What you should do: Nothing but the lines from the top of the following entries through the line with "The decoder is" should be printed, exactly as they are.

═════ Supplied material

-- ==== Sys2Proof/Decode.lean ====
section
/-! DEFINITION. The decoder, from the encoding tables of chapters 6 to 10 (Tables 6.4 to 6.22), and after it the encoder.
The decoder is total on any word: a word the opcode map leaves unassigned (R150) decodes to no instruction. A word is a natural
number, its fields are quotients and remainders. -/

namespace Sys2Proof

/-- The code of a `Cond` (Table 6.2). -/
def Cond.code : Cond → Nat
  | .eq => 0
  | .ne => 1
  | .lt => 2
  | .ge => 3
  | .ltn => 4
  | .gen => 5

/-- The `Cond` of a code, if assigned. -/
def Cond.ofCode : Nat → Option Cond
  | 0 => some .eq
  | 1 => some .ne
  | 2 => some .lt
  | 3 => some .ge
  | 4 => some .ltn
  | 5 => some .gen
  | _ => none

/-- The code of a `VCond` (R244). -/
def VCond.code : VCond → Nat
  | .eq => 0
  | .ne => 1
  | .lt => 2
  | .ge => 3
  | .ltn => 4
  | .gen => 5
  | .un => 6

/-- The `VCond` of a code, if assigned. -/
def VCond.ofCode : Nat → Option VCond
  | 0 => some .eq
  | 1 => some .ne
  | 2 => some .lt
  | 3 => some .ge
  | 4 => some .ltn
  | 5 => some .gen
  | 6 => some .un
  | _ => none

/-- The code of a `PLogOp` (R175). -/
def PLogOp.code : PLogOp → Nat
  | .and => 0
  | .or => 1
  | .xor => 2
  | .andn => 3
  | .orn => 4
  | .xnor => 5

/-- The `PLogOp` of a code, if assigned. -/
def PLogOp.ofCode : Nat → Option PLogOp
  | 0 => some .and
  | 1 => some .or
  | 2 => some .xor
  | 3 => some .andn
  | 4 => some .orn
  | 5 => some .xnor
  | _ => none

/-- The code of a `MLogOp` (R245). -/
def MLogOp.code : MLogOp → Nat
  | .and => 0
  | .or => 1
  | .xor => 2
  | .andn => 3

/-- The `MLogOp` of a code, if assigned. -/
def MLogOp.ofCode : Nat → Option MLogOp
  | 0 => some .and
  | 1 => some .or
  | 2 => some .xor
  | 3 => some .andn
  | _ => none

/-- The code of a `Sz` (Table 6.2: codes 0 to 3). -/
def Sz.code : Sz → Nat
  | .b => 0
  | .h => 1
  | .w => 2
  | .d => 3

/-- The `Sz` of a code, if assigned. -/
def Sz.ofCode : Nat → Option Sz
  | 0 => some .b
  | 1 => some .h
  | 2 => some .w
  | 3 => some .d
  | _ => none

/-- The code of a `SzN` (Table 6.2: codes 4 to 6, less 4). -/
def SzN.code : SzN → Nat
  | .b => 0
  | .h => 1
  | .w => 2

/-- The `SzN` of a code, if assigned. -/
def SzN.ofCode : Nat → Option SzN
  | 0 => some .b
  | 1 => some .h
  | 2 => some .w
  | _ => none

/-- The code of a `EType` (Table 9.1). -/
def EType.code : EType → Nat
  | .f64 => 0
  | .f32 => 1
  | .f16 => 2
  | .bf16 => 3
  | .i8 => 4
  | .i16 => 5
  | .i32 => 6
  | .i64 => 7

/-- The `EType` of a code, if assigned. -/
def EType.ofCode : Nat → Option EType
  | 0 => some .f64
  | 1 => some .f32
  | 2 => some .f16
  | 3 => some .bf16
  | 4 => some .i8
  | 5 => some .i16
  | 6 => some .i32
  | 7 => some .i64
  | _ => none

/-- The code of a `EType2` (Table 9.1). -/
def EType2.code : EType2 → Nat
  | .f64 => 0
  | .f32 => 1

/-- The `EType2` of a code, if assigned. -/
def EType2.ofCode : Nat → Option EType2
  | 0 => some .f64
  | 1 => some .f32
  | _ => none

/-- The code of a `Rm` (Table 6.2). -/
def Rm.code : Rm → Nat
  | .rne => 0
  | .rtz => 1
  | .rup => 2
  | .rdn => 3

/-- The `Rm` of a code, if assigned. -/
def Rm.ofCode : Nat → Option Rm
  | 0 => some .rne
  | 1 => some .rtz
  | 2 => some .rup
  | 3 => some .rdn
  | _ => none

/-- The code of a `Scope` (Table 6.2). -/
def Scope.code : Scope → Nat
  | .thr => 0
  | .core => 1
  | .clu => 2
  | .die => 3
  | .pkg => 4
  | .sys => 5

/-- The `Scope` of a code, if assigned. -/
def Scope.ofCode : Nat → Option Scope
  | 0 => some .thr
  | 1 => some .core
  | 2 => some .clu
  | 3 => some .die
  | 4 => some .pkg
  | 5 => some .sys
  | _ => none

/-- The code of a `EsumT` (Table 8.1). -/
def EsumT.code : EsumT → Nat
  | .f32 => 0
  | .f64 => 1
  | .i64 => 2

/-- The `EsumT` of a code, if assigned. -/
def EsumT.ofCode : Nat → Option EsumT
  | 0 => some .f32
  | 1 => some .f64
  | 2 => some .i64
  | _ => none

/-- The code of a `SzA` (R188). -/
def SzA.code : SzA → Nat
  | .w => 2
  | .d => 3

/-- The `SzA` of a code, if assigned. -/
def SzA.ofCode : Nat → Option SzA
  | 2 => some .w
  | 3 => some .d
  | _ => none

/-- The code of a `SzX` (R184). -/
def SzX.code : SzX → Nat
  | .s .b => 0
  | .s .h => 1
  | .s .w => 2
  | .s .d => 3
  | .n .b => 4
  | .n .h => 5
  | .n .w => 6

/-- The `SzX` of a code, if assigned. -/
def SzX.ofCode : Nat → Option SzX
  | 0 => some (.s .b)
  | 1 => some (.s .h)
  | 2 => some (.s .w)
  | 3 => some (.s .d)
  | 4 => some (.n .b)
  | 5 => some (.n .h)
  | 6 => some (.n .w)
  | _ => none

/-- The code of a `TrigK` (Table 6.18). -/
def TrigK.code : TrigK → Nat
  | .val => 0
  | .mask => 1
  | .frozen => 3

/-- The `TrigK` of a code, if assigned. -/
def TrigK.ofCode : Nat → Option TrigK
  | 0 => some .val
  | 1 => some .mask
  | 3 => some .frozen
  | _ => none

/-- A `Fin` operand in `n` values from bit `lo` up. -/
def fin (w lo n : Nat) [NeZero n] : Fin n := Fin.ofNat n (w / 2 ^ lo)

/-- A bit-vector operand of `n` bits from bit `lo` up. -/
def imm (w lo n : Nat) : BitVec n := BitVec.ofNat n (w / 2 ^ lo)

/-- The field of `n` bits from bit `lo` up. -/
def fld (w lo n : Nat) : Nat := w / 2 ^ lo % 2 ^ n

══════════

Finished exercise:
-- ==== Sys2Proof/Decode.lean ====
section
/-! DEFINITION. The decoder, from the encoding tables of chapters 6 to 10 (Tables 6.4 to 6.22), and after it the encoder.
The decoder is total on any word: a word the opcode map leaves unassigned (R150) decodes to no instruction. A word is a natural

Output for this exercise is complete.